Cargo exporters on India’s east coast are pressuring container lines to provide more dependable mainline shipping alternatives via NhavaSheva/Jawaharlal Nehru Port Trust (JNPT) or Mundra Port, citing continued bottlenecks at Sri Lanka’s Colombo Port.
Local exporters will benefit from new train connections from India’s East Coast. Maersk and CMA CGM have developed additional rail links from India’s East Coast in collaboration with Container Corporation of India (Concor) to assist local exporters in diverting cargo away from the conventional Colombo route. Block trains run between Durgapur, an inland container yard on Kolkata’s suburbs, and New Mangalore Port (NMPT) in South India. The train services have been designed to feed cargo onto Maersk and CMA CGM vessels calling at the PSA terminal (BMCT) in NhavaSheva.
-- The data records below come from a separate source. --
-- ==== Sys2Proof/Machine/Otp.lean ====
section
/-!
DEFINITION. Machine/Otp.lean: the OTP array (18 R890, R891) and the keys that it holds (R907).
-/
namespace Sys2Proof.Machine

/-- The first `n` bytes of the SHA-512 of a message. -/
def hashBytes (n : Nat) (m : List Byte) : List Byte := (sha512 m).take n

/-- An OTP bit: bits 16 to 79 are the device UID, burnt at the production test (R891); an unlisted bit is not burnt. -/
def State.otpBit (s : State) (i : Nat) : Bool :=
  if 16 ≤ i ∧ i < 80 then Config.uid.getLsbD (i - 16) else s.sec.otp.get i = 1

/-- Burn an OTP bit: it can only change from 0 to 1. -/
def State.otpBurn (s : State) (i : Nat) : State := { s with sec := { s.sec with otp := s.sec.otp.put i 1 } }

/-- Burn the ones of `n` bits of a number from bit `at_` on. -/
def State.otpBurnBits (s : State) (at_ n v : Nat) : State :=
  (List.range n).foldl (fun s i => if v.testBit i then s.otpBurn (at_ + i) else s) s

/-- The byte at bit `at_`, least significant bit first. -/
def State.otpByte (s : State) (at_ : Nat) : Byte :=
  BitVec.ofNat 8 ((List.range 8).foldl (fun n i => n + if s.otpBit (at_ + i) then 2 ^ i else 0) 0)

/-- `n` bytes from bit `at_` on. -/
def State.otpBytes (s : State) (at_ n : Nat) : List Byte := (List.range n).map fun i => s.otpByte (at_ + 8 * i)

/-- Burn bytes from bit `at_` on. -/
def State.otpBurnBytes (s : State) (at_ : Nat) : List Byte → State
  | [] => s
  | b :: bs => (s.otpBurnBits at_ 8 b.toNat).otpBurnBytes (at_ + 8) bs

/-- A payload agrees with every bit that is already blown (R892). -/
def State.otpAgrees (s : State) (at_ : Nat) : List Byte → Bool
  | [] => true
  | b :: bs => ((List.range 8).all fun i => !s.otpBit (at_ + i) || b.toNat.testBit i) && s.otpAgrees (at_ + 8) bs

/-- Number of burnt bits from `at_` on. -/
def State.otpCount (s : State) (at_ n : Nat) : Nat := (List.range n).countP fun i => s.otpBit (at_ + i)

/-- Lifecycle group `g`, 1 to 3, is blown: at least three of its four bits (R890). -/
def State.groupBlown (s : State) (g : Nat) : Bool := 3 ≤ s.otpCount (4 * (g - 1)) 4

/-- The lifecycle codes of R889. -/
abbrev lcBLANK : Nat := 0
abbrev lcPROVISIONED : Nat := 1
abbrev lcSEALED : Nat := 2
abbrev lcRETURNED : Nat := 3

/-- The lifecycle that the OTP array holds (R890). -/
def State.lifecycle (s : State) : Nat :=
  if s.groupBlown 3 then lcRETURNED else if s.groupBlown 2 then lcSEALED else if s.groupBlown 1 then lcPROVISIONED else lcBLANK

/-- The places of R891. -/
abbrev otpUid : Nat := 16
abbrev otpOwner0 : Nat := 128
abbrev otpOwner1 : Nat := 384
abbrev otpDebug : Nat := 640
abbrev otpIdentity : Nat := 896
abbrev otpMetro : Nat := 1152
abbrev otpCounters : Nat := 1408
abbrev otpEpochs : Nat := 1664
abbrev otpSeal : Nat := 2048

/-- The device UID (R891). -/
def State.uid (s : State) : Nat := ofLeBytes (s.otpBytes otpUid 8)

/-- The seeds of the identity key and of the metrology key (R907): what PROVISION burns is a key from its completion on (R894). -/
def State.seedAt (s : State) (at_ : Nat) : List Byte := if s.lifecycle = lcBLANK then List.replicate 32 0 else s.otpBytes at_ 32
def State.identitySeed (s : State) : List Byte := s.seedAt otpIdentity
def State.metroSeed (s : State) : List Byte := s.seedAt otpMetro

/-- The snapshot key (R907). -/
def State.snapshotKey (s : State) : List Byte := (List.range 32).map (Config.snapshotKey s.identitySeed)

/-- The epoch: burnt epoch bits (R583). -/
def State.epoch (s : State) : Nat := s.otpCount otpEpochs 255

/-- The seal block of R550: calibration block, `PANTRY.CFG`, metrology image hash. -/
def State.sealedCal (s : State) : List Byte := s.otpBytes otpSeal 296
def State.sealedCfg (s : State) : Nat := ofLeBytes (s.otpBytes (otpSeal + 2368) 2)
def State.sealedHash (s : State) : List Byte := s.otpBytes (otpSeal + 2384) 32

end Sys2Proof.Machine
end

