/-- CLEAR (R744): VALID cleared in every entry of the channel; NEXT = 0; STOPPED. -/
def State.capClear (s : State) (n : Fin 8) : State :=
  let base := s.rd ATTIC.pg ATTIC.CAP_SEGS_DIR_BASE n
  let s := (List.range (s.rd ATTIC.pg ATTIC.CAP_SEGS_NSEG n)).foldl
    (fun s g => s.atticPoke (dirWord (base + g)) (clearBitOf (s.attic.mem.get (dirWord (base + g))).toNat 0)) s
  (s.wr ATTIC.pg ATTIC.CAP_STAT_NEXT n 0).setCapState n capSTOPPED

/-! ### Triggers reaching a channel (R736, R739 to R742, R747, R750) -/

/-- Pull TRIG line `l` low until CYC `t`; a pull in progress lasts to the later end (R747). -/
def State.pullTrig (s : State) (l : Fin 4) (w10ns : Nat) : State :=
  let t := s.cyc + BitVec.ofNat 64 ((w10ns * 5 + 1) / 2)
  let t := match s.attic.pull[l] with
    | some u => if t < u then u else t
    | none => t
  { s with attic := { s.attic with pull := s.attic.pull.set l (some t) } }

/-- A trigger that is not acted on goes into its counter, once for all decisions before one latch (R750). -/
def State.capCount (s : State) (n : Fin 8) (f : State → State) : State :=
  if (s.cap n).counted then s else f (s.setCap n { s.cap n with counted := true })

/-- A trigger of channel `n`: decided by the units of `units`, or FORCE; `at_` is CYC and time of a trigger that is no
signal's (R732). -/
def State.capTrigger (s : State) (n : Fin 8) (units : BitVec 8) (force : Bool) (at_ : Option (Word64 × Nat × Nat)) : State :=
  let c := s.cap n
  let st := s.capState n
  if st = capFILL || st = capARMED then
    if s.flag ATTIC.pg ATTIC.CAP_CFG_WATCH n && c.written < c.pre then
      s.capCount n fun s => s.bump ATTIC.pg ATTIC.CAP_MISSED_EARLY n
    else
      let s := s.setCap n { c with wait := true, units := units, forced := force, short := st = capFILL, tcyc := at_ }
      let s := s.setCapState n capPOST
      if s.flag ATTIC.pg ATTIC.CAP_CFG_TRIGOUT_EN n then
        s.pullTrig (Fin.ofNat 4 (s.rd ATTIC.pg ATTIC.CAP_CFG_TRIGOUT_LINE n)) (s.rd ATTIC.pg ATTIC.CAP_CFG_TRIGOUT_WIDTH n)
      else s
  else if st = capPOST then
    if c.wait then s.setCap n { c with units := c.units ||| units, forced := c.forced || force }
    else s.capCount n fun s => s.setCap n { s.cap n with retrig := satInc 32 c.retrig }
  else if st = capREARM then
    s.capCount n fun s =>
      ((s.setCap n { s.cap n with missedNext := satInc 32 c.missedNext }).bump ATTIC.pg ATTIC.CAP_MISSED_MISSED n).irq ATTIC.pg 2
  else s

/-- Trigger unit `t` decides: every channel that selects it takes the trigger (R736). -/
def State.trgDecide (s : State) (t : Fin 8) (at_ : Option (Word64 × Nat × Nat)) : State :=
  (List.finRange 8).foldl (fun s (n : Fin 8) =>
    if bitOf (s.rd ATTIC.pg ATTIC.CAP_TRGMASK_UNITS n) t then s.capTrigger n (BitVec.twoPow 8 t) false at_ else s) s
From Durgapur, about 45 forty-foot containers were reportedly booked to connect Maersk’s ME2 Service, which rotates NhavaSheva, Salalah, Jeddah, Suez Canal, Port Said East, Port Tangier Med, Algeciras, Valencia, Genoa, Port Said East, Suez Canal, Jeddah, Salalah, Mundra and NhavaSheva.
“We are already handling regular trains from Goa and Bengaluru ICDs, with mixed export loads from Maersk, CMA CGM and Hapag-Lloyd,” a terminal official in NhavaSheva said. PSA Mumbai (BMCT) has expanded its hinterland presence with the first-ever direct train service from JN Port to New Mangalore (NMPT). In collaboration with CMA CGM and Container Corporation of India Ltd, it is now offering regional shippers more flexibility, reliability, and environmentally responsible solutions (Concor).